▶ **Task item**
Repeat the lines of the data that follow, please, starting at the first and stopping after the one with "(R313, R314). -/".

[[ Provided material, beginning ]]

/-! TRAIN sets (R315). -/

/-- The own TRAIN set of a port on its lane of index `k`, as four block contents; STEP is `step` (R315, R316). -/
def State.trainBlocks (s : State) (p step k : Nat) : List Nat :=
  let q := s.port p
  let hd : Nat → Nat := fun i => i + step * 4
  let b2 := min 3 (s.get (F.PORT_VER_MAX p)) + s.sys.role.code * 16 + b2n s.srcRef * 64 + b2n q.ready * 128
  let lanes := popCount 16 (s.portMask p) - 1
  let b3 := k % 4 + lanes % 8 * 4
  let feat := s.rd64 (Reg.PORT_FEAT_OFFER p) % 512
  [hd 0 + b2 * 2 ^ 8 + b3 * 2 ^ 16 + s.get (F.PORT_VER_MAX_RATE p) * 2 ^ 24
     + (s.get (F.PORT_RATE_N p) + atLeast1 (s.get (F.PORT_RATE_D p)) % 256 * 2 ^ 12) * 2 ^ 32,
   hd 1 + feat * 2 ^ 8,
   hd 2 + (if s.on F.TREE_ID_NUMBERED then s.get F.TREE_ID_DIE else 0x3FF) * 2 ^ 24 + s.get (F.PORT_CREDIT_VC2 p) * 2 ^ 40,
   hd 3 + s.get F.HALL_AUTH_MODE * 2 ^ 8]

/-- A TRAIN set is sent on every lane of the port, before it has formed on every lane of its mask in service (R314, R315). -/
def State.sendTrain (s : State) (p step : Nat) : State :=
  let n := if s.portState p < 2 then (s.lanesFor p).length else (s.port p).lanes.length
  (List.range n).foldl (fun s k => (s.trainBlocks p step k).foldl (fun s c => s.block p 0xCC c) s) s

/-! DOWN and BASE (R313, R314). -/

/-- The port may leave DOWN (R314, R407, R452): its lanes have their supplies (R488) and fuse load is over (R445). -/
def State.mayTrain (s : State) (p : Nat) : Bool :=
  decide (s.portKind p ≠ 0) && s.sys.serialUp && s.sys.fuseDone && decide (s.sys.run ≠ .reset ∧ s.sys.run ≠ .safe) && !s.isRetired 6 p &&
    decide (bitsOf (s.rd Reg.HALL_PORT_SAFE) p 1 = 0) && !(s.port p).sess.retry

/-- A port in DOWN goes to BASE: TRAIN blocks on every lane of its mask (R314). -/
def State.toBase (s : State) (p : Nat) : State :=
  if s.portState p = 0 ∧ s.mayTrain p then
    let s1 := (s.lanesFor p).foldl (fun s l =>
      let s1 := ((s.lanePower l true).put (F.LANE_STATUS_ADAPT l) 0).unflag (F.LANE_STATUS_LOCK l)
      s1.setLane l {}) s
    let s2 := s1.put (F.PORT_STATUS_STATE p) 1
    (s2.setPort p { s2.port p with set := none, same := 0, ready := false, locked := false, rate := (2, 1) }).sendTrain p 0
  else s

/-- Routes over a drift port are cleared and remembered (R328, R330, R334). -/
def State.clearRoutes (s : State) (p : Nat) : State :=
  let i := s.driftIndex p
  let dies := s.regs.filterMap (fun e =>
    if Reg.TREE_ROUTE 0 ≤ e.1 ∧ e.1 < Reg.TREE_ROUTE 1024 ∧ e.2.toNat % 16 = i then some ((e.1 - Reg.TREE_ROUTE 0) / 4)
    else none)
  let s1 := dies.foldl (fun s d => s.put (F.TREE_ROUTE_DRIFT d) 0xF) s
  { s1 with tree := { s1.tree with
      lastDie := (dies.map (fun d => (d, p))) ++ s.tree.lastDie.filter (fun e => !dies.contains e.1) } }

/-- The shaft parent of a port: 0 SHAFT, 1 ALT_SHAFT (R452). -/
def State.parentOf (s : State) (p : Nat) : Nat := if s.portKind p = 2 then 1 else 0

/-- The other shaft port is warm and its parent in service (R336, R337, R457). -/
def State.warm (s : State) : Bool :=
  match s.otherShaft with
  | none => false
  | some p => s.on F.TREE_STATUS_ALT_WARM && s.portUp? p && (s.port p).joined && !s.isRetired 9 (s.parentOf p)

/-- A shaft parent retires; one in use is left as soon as the other port is warm (R452, R457). -/
def State.parentRetire (s : State) (i : Nat) : State :=
  let s2 := s.retire 9 i
  if s2.shaftPort.any (fun p => decide (s2.parentOf p = i)) then
    let s3 := { s2 with tree := { s2.tree with switch := true } }
    if s3.warm then s3 else s3.pendRetire 9 i
  else s2

/-- A shaft parent's strike (R452). -/
def State.strikeParent (s : State) (p : Nat) : State :=
  let i := s.parentOf p
  let s1 := s.addStrike 9 i
  if s1.atLimit 9 i then s1.parentRetire i else s1

/-- Shaft timing is lost on the port in use (R42), with the parent's strike (R452). -/
def State.shaftTimingLost (s : State) (p : Nat) : State :=
  if s.srcShaft ∧ s.pa ≠ paFrozen then (s.loseShaft).strikeParent p else s

/-- The port in use goes DOWN: its timing is lost (R42), unless a warm port stands ready, whose switch comes first (R337). -/
def State.shaftLost (s : State) (p : Nat) : State :=
  if s.shaftPort = some p then
    if s.warm then { s with tree := { s.tree with switch := true } }
    else
      let s1 := s.shaftTimingLost p
      { s1 with tree := { s1.tree with switch := s1.tree.switch || s1.otherShaft.isSome } }
  else s

/-- A port enters DOWN (R313): replay, waiting frames, receive stage and keys go, open units abort, SEQ and credit restart, its
routes go (R334), a busy child counts as not busy (R174), and a shaft port in use loses timing (R42) or is left (R337). -/
def State.portDown (s : State) (p : Nat) : State :=
  let was := s.portState p
  let q := s.port p
  let kind := s.portKind p
  let s1 := s.abortPort p
  let s2 := s1.setPort p { lanes := q.lanes, kid := 0x3FF, rate := q.rate, sess := { retry := q.sess.retry, since := q.sess.since } }
  let s3 := ((s2.put (F.PORT_STATUS_STATE p) 0).put (F.HALL_PORT_SESSION p) 0).put (F.HALL_PORT_PHASE p) 0
  let s4 := if kind = 3 then
      let s4 := s3.clearRoutes p
      busyLost p (if q.kid ≠ 0x3FF then { s4 with tree := { s4.tree with
        lastDie := (q.kid, p) :: s4.tree.lastDie.filter (fun e => decide (e.1 ≠ q.kid)) } } else s4)
    else s3
  let s5 := if kind = 1 ∨ kind = 2 then
      (if s4.shaftPort = some p ∧ 0 < was then
        let s5 := s4.shaftLost p
        { s5 with tree := { s5.tree with lostDown := true } }
      else s4.unflag F.TREE_STATUS_ALT_WARM)
    else s4
  { s5 with phase := { s5.phase with exch := s5.phase.exch.filter (fun e => decide (e.port ≠ p)) } }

[[ Provided material, end ]]

▶ **Response box**
/-! TRAIN sets (R315). -/

/-- The own TRAIN set of a port on its lane of index `k`, as four block contents; STEP is `step` (R315, R316). -/
def State.trainBlocks (s : State) (p step k : Nat) : List Nat :=
  let q := s.port p
  let hd : Nat → Nat := fun i => i + step * 4
  let b2 := min 3 (s.get (F.PORT_VER_MAX p)) + s.sys.role.code * 16 + b2n s.srcRef * 64 + b2n q.ready * 128
  let lanes := popCount 16 (s.portMask p) - 1
  let b3 := k % 4 + lanes % 8 * 4
  let feat := s.rd64 (Reg.PORT_FEAT_OFFER p) % 512
  [hd 0 + b2 * 2 ^ 8 + b3 * 2 ^ 16 + s.get (F.PORT_VER_MAX_RATE p) * 2 ^ 24
     + (s.get (F.PORT_RATE_N p) + atLeast1 (s.get (F.PORT_RATE_D p)) % 256 * 2 ^ 12) * 2 ^ 32,
   hd 1 + feat * 2 ^ 8,
   hd 2 + (if s.on F.TREE_ID_NUMBERED then s.get F.TREE_ID_DIE else 0x3FF) * 2 ^ 24 + s.get (F.PORT_CREDIT_VC2 p) * 2 ^ 40,
   hd 3 + s.get F.HALL_AUTH_MODE * 2 ^ 8]

/-- A TRAIN set is sent on every lane of the port, before it has formed on every lane of its mask in service (R314, R315). -/
def State.sendTrain (s : State) (p step : Nat) : State :=
  let n := if s.portState p < 2 then (s.lanesFor p).length else (s.port p).lanes.length
  (List.range n).foldl (fun s k => (s.trainBlocks p step k).foldl (fun s c => s.block p 0xCC c) s) s

/-! DOWN and BASE (R313, R314). -/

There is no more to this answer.